- _RECORDS SUPPLIED_
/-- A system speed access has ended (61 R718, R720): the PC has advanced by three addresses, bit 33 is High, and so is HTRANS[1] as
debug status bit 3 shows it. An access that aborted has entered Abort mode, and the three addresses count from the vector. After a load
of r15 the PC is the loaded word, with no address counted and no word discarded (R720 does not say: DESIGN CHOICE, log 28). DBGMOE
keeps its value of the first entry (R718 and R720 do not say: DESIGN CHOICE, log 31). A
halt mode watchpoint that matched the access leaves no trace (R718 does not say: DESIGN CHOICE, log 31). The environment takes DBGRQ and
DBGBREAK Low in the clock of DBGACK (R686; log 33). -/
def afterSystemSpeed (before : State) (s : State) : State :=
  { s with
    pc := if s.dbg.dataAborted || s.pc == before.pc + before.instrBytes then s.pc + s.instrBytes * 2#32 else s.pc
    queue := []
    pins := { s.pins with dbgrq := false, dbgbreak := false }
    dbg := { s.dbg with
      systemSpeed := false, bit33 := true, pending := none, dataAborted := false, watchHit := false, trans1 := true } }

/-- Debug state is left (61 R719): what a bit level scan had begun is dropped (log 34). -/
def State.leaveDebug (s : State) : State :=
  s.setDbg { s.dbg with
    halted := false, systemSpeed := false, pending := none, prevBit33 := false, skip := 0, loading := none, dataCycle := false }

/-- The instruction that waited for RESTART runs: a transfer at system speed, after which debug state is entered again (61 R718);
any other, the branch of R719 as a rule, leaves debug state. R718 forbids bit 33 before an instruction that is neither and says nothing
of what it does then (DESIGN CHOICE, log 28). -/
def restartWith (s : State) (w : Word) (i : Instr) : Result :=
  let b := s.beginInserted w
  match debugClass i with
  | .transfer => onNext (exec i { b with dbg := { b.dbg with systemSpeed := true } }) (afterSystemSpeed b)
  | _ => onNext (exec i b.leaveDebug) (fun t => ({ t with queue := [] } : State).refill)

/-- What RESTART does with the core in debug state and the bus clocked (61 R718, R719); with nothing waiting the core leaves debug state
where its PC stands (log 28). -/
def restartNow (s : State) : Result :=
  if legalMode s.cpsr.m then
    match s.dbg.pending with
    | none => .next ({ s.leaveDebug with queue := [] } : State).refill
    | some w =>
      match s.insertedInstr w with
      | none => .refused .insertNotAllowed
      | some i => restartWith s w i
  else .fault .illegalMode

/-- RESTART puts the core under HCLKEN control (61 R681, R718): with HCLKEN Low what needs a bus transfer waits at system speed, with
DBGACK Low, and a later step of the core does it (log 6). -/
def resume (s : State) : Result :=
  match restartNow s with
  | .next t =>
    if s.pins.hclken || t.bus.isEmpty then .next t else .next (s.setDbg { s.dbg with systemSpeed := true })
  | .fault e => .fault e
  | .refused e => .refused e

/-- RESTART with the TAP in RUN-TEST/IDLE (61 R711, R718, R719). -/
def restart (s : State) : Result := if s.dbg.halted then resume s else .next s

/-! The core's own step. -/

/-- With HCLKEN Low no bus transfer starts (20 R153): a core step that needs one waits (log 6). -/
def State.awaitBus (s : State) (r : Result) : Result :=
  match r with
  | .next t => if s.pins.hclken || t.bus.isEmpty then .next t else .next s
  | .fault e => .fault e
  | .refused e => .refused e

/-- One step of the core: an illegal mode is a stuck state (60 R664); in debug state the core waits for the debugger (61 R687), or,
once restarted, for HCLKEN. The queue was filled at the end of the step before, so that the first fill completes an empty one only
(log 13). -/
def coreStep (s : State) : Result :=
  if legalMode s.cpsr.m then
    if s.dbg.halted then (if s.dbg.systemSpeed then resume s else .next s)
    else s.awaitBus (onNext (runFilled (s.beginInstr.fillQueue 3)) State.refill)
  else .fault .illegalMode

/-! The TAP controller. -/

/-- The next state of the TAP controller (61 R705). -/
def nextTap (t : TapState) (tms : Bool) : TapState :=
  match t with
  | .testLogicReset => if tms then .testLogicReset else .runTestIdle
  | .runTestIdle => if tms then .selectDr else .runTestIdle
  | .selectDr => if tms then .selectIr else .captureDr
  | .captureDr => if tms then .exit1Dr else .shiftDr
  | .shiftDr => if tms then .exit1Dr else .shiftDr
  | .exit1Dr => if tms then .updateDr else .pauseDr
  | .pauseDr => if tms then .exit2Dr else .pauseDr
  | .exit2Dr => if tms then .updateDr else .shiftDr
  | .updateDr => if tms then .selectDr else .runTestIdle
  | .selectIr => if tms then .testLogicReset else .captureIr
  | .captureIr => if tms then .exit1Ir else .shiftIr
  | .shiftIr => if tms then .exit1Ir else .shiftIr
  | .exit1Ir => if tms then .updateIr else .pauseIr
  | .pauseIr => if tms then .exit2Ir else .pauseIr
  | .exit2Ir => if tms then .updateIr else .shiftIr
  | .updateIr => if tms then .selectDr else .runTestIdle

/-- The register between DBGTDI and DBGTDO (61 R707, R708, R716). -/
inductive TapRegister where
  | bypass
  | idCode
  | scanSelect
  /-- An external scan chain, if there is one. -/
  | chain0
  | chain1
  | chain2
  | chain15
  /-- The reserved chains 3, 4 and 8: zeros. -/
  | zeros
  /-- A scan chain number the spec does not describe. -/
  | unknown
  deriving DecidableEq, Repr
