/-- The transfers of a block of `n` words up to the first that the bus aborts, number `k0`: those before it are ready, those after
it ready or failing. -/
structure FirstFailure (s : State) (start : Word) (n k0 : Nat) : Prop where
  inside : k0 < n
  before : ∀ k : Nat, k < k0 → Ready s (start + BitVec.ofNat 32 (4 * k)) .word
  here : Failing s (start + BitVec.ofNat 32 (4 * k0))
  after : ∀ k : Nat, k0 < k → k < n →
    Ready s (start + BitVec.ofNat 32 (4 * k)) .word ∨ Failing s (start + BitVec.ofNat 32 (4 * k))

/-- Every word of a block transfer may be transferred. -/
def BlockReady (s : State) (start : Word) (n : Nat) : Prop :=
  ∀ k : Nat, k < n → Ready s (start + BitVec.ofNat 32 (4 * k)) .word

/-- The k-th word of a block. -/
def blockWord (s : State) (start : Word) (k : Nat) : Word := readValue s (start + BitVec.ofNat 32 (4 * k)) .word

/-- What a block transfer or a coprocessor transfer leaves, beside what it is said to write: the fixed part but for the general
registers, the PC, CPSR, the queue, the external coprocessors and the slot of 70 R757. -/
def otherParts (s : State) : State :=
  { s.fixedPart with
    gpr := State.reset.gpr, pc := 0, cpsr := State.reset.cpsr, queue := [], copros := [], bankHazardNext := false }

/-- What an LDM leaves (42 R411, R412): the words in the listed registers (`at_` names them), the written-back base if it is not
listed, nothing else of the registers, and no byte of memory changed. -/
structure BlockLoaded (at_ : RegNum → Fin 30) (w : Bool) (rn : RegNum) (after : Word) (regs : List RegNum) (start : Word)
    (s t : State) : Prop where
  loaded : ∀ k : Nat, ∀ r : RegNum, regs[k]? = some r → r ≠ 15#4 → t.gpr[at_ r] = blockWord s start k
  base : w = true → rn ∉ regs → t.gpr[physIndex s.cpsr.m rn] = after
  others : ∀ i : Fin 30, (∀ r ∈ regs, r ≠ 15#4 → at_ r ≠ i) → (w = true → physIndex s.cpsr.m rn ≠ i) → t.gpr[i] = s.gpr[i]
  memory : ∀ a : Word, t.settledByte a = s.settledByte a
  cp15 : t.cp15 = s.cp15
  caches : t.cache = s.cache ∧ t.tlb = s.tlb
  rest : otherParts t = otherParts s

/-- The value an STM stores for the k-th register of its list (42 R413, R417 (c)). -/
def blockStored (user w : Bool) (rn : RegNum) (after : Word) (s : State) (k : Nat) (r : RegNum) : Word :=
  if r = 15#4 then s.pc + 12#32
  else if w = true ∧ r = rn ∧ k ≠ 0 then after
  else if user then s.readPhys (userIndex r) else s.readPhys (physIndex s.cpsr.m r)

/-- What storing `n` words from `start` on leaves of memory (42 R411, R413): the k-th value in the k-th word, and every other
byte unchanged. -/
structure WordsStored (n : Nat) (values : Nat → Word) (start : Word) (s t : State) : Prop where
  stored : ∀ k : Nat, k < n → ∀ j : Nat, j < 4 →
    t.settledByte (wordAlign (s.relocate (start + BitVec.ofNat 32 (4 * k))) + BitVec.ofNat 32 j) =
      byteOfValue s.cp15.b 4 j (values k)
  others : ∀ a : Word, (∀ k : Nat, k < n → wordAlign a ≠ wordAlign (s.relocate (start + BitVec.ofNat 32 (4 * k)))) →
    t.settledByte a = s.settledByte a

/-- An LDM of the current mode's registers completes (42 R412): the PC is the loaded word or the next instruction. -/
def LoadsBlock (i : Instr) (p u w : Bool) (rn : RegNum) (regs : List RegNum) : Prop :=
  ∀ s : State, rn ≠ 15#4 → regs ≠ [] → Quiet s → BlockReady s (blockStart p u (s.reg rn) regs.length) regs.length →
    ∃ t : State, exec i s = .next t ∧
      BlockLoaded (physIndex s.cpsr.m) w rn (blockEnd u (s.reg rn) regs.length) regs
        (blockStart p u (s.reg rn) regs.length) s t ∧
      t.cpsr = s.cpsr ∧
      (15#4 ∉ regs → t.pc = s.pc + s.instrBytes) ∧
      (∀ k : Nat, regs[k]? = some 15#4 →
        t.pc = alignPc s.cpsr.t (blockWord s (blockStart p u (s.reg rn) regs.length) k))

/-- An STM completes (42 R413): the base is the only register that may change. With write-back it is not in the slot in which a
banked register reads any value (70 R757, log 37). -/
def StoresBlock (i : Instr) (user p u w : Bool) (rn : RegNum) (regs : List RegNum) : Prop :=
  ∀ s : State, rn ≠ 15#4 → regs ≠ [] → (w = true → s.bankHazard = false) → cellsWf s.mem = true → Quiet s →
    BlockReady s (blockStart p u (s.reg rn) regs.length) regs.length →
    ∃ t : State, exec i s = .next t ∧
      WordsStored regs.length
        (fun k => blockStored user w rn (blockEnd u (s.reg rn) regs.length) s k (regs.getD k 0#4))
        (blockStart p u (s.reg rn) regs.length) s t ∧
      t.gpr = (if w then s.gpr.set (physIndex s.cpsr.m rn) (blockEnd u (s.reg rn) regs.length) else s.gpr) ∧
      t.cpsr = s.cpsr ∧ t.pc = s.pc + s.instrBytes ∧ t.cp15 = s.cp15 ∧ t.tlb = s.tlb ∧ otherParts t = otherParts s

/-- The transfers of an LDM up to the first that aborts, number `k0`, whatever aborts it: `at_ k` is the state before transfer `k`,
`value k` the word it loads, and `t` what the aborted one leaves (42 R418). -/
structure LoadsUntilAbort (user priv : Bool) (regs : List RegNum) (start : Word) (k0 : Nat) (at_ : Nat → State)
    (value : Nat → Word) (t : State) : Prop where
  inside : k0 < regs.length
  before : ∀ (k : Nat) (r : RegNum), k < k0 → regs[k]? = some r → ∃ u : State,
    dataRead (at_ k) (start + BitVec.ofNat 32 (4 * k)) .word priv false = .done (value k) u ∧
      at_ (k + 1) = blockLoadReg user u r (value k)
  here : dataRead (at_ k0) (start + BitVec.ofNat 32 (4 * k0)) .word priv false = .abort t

- _ASSIGNMENT_
Look through the entries above, find each line containing "selectDr", and copy it.

- _EXERCISE OUTPUT_
  | .runTestIdle => if tms then .selectDr else .runTestIdle
  | .selectDr => if tms then .selectIr else .captureDr
  | .updateDr => if tms then .selectDr else .runTestIdle
  | .updateIr => if tms then .selectDr else .runTestIdle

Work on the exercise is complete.